▶ [Task brief]: Set out exactly every line of the entries below, starting at the line that holds "(rxlStep s i b)" and stopping after the line that holds "s.stopOutcome else runContext".

[Start of Attachment]

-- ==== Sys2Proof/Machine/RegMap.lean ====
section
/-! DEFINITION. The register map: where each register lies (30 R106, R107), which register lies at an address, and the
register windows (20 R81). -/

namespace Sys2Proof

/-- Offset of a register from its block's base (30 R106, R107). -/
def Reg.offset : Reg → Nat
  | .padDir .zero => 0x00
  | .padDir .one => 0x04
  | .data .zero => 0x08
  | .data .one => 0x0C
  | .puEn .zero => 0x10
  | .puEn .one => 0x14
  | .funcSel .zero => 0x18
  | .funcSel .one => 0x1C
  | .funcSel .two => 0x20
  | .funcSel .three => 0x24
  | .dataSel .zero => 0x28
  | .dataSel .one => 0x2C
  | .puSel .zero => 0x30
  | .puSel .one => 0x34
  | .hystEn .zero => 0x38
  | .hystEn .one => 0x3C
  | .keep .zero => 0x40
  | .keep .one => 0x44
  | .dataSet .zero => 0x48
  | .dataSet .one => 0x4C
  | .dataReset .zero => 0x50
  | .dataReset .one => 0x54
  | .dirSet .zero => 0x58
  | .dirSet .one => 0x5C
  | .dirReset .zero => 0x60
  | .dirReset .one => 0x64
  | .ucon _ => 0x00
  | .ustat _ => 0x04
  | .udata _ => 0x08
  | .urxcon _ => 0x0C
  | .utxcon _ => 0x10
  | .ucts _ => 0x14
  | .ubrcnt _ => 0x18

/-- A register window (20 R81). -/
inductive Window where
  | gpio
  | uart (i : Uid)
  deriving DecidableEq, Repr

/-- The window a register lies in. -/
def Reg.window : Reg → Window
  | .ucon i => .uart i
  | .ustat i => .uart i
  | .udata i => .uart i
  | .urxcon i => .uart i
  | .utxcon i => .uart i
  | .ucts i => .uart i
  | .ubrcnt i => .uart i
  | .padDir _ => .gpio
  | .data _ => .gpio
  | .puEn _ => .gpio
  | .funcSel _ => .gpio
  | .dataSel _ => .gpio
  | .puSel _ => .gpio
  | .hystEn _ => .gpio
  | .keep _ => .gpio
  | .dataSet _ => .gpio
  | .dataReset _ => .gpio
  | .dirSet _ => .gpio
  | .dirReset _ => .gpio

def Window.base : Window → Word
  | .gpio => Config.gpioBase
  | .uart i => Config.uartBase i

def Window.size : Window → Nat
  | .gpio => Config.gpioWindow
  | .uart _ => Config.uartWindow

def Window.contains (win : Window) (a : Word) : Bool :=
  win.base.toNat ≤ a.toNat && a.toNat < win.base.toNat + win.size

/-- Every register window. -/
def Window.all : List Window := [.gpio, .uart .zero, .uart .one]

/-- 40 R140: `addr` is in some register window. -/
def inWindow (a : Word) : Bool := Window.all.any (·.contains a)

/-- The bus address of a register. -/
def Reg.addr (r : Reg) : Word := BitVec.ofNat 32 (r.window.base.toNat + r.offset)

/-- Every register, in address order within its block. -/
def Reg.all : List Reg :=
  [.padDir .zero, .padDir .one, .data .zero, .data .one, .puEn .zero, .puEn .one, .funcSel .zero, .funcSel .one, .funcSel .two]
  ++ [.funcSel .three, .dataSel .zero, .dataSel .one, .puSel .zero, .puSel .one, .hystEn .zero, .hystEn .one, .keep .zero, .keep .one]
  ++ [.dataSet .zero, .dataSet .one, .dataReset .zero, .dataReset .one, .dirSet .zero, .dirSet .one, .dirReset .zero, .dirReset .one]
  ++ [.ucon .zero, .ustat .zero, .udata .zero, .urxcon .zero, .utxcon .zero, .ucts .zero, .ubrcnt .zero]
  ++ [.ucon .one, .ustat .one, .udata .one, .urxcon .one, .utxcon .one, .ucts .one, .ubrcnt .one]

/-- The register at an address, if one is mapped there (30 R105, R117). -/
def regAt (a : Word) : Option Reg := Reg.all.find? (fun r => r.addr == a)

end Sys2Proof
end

[End of Attachment]
[Start of Attachment]

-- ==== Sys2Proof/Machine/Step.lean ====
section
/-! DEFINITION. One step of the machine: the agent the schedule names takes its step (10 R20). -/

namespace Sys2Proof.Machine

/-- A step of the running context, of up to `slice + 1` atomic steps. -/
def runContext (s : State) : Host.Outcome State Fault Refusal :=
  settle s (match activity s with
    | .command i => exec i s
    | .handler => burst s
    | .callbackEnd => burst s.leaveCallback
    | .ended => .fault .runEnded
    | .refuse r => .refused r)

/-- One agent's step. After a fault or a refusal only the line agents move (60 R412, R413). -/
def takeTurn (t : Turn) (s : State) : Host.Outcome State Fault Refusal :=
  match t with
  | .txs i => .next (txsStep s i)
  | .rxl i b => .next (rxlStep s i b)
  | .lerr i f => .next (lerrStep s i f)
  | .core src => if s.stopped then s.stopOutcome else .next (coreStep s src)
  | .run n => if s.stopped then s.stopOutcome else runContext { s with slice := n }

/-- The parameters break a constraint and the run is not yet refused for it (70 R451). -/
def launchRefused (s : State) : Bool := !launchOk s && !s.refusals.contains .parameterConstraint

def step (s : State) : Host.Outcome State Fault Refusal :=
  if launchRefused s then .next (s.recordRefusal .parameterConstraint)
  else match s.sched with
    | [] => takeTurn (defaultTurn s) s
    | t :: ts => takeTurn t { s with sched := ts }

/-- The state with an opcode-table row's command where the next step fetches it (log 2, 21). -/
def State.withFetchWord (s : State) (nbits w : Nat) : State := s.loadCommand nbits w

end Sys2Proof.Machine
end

[End of Attachment]

▶ [Output for this exercise]:
  | .rxl i b => .next (rxlStep s i b)
  | .lerr i f => .next (lerrStep s i f)
  | .core src => if s.stopped then s.stopOutcome else .next (coreStep s src)
  | .run n => if s.stopped then s.stopOutcome else runContext { s with slice := n }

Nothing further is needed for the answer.